| Your goal |
Taking the line that contains "def outputs (s" as the first, copy exactly every line through the last line of the records, and nothing else.

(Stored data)
┌────────
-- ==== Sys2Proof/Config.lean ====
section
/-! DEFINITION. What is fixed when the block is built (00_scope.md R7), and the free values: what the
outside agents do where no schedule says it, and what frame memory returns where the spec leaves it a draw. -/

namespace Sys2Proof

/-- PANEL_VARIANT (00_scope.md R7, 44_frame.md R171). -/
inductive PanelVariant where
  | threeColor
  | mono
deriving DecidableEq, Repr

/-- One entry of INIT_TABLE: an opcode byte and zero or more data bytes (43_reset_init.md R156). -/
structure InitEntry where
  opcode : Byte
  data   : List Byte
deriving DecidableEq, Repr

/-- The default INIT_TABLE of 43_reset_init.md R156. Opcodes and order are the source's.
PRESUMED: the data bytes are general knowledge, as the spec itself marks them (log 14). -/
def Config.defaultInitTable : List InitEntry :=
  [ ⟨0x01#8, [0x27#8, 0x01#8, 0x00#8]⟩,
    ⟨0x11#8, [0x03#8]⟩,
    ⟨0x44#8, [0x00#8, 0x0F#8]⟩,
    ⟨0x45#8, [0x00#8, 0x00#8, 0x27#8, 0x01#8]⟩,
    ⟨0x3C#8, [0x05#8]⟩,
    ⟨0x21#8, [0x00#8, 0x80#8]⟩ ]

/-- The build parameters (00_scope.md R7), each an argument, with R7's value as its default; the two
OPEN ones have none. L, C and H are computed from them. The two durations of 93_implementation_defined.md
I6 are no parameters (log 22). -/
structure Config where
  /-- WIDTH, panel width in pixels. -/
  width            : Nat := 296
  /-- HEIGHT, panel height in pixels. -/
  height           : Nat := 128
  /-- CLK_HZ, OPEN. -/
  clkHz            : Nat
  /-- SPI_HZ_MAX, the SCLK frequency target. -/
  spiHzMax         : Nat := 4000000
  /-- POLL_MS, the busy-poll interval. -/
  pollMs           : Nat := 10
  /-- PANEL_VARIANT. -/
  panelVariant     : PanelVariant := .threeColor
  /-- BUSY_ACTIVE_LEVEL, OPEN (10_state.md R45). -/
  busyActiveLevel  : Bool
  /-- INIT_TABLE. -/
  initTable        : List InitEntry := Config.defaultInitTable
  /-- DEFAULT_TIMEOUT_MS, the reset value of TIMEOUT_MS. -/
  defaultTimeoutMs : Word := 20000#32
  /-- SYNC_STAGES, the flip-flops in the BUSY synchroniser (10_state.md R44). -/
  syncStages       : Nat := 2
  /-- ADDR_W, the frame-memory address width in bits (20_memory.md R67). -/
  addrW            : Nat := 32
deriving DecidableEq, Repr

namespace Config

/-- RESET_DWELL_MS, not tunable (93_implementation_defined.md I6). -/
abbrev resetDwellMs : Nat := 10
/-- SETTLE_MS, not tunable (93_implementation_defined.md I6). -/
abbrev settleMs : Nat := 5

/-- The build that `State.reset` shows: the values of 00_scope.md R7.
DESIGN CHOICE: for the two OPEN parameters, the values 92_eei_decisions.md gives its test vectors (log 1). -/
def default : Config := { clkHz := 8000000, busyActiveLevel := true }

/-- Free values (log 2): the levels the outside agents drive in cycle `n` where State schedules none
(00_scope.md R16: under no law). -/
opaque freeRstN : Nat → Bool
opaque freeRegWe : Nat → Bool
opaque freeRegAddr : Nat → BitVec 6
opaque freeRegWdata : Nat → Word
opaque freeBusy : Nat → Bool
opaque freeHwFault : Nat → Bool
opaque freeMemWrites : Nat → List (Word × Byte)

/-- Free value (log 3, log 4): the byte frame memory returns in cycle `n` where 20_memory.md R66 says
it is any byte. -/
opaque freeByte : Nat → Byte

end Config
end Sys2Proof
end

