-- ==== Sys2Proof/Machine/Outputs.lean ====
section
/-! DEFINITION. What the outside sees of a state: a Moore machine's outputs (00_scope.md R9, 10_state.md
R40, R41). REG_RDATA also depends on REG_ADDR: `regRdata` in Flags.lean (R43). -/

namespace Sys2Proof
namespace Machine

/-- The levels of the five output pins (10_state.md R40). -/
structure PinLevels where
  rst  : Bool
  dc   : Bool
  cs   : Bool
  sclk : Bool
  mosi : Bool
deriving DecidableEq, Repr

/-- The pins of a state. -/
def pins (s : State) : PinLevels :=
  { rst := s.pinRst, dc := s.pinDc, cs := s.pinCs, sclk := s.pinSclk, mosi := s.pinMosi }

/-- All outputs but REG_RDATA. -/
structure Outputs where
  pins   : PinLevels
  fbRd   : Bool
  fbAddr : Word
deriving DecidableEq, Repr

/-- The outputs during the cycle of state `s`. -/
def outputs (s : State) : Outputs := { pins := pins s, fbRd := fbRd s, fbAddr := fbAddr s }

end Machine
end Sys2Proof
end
└────────
| The answer |
def outputs (s : State) : Outputs := { pins := pins s, fbRd := fbRd s, fbAddr := fbAddr s }

end Machine
end Sys2Proof
end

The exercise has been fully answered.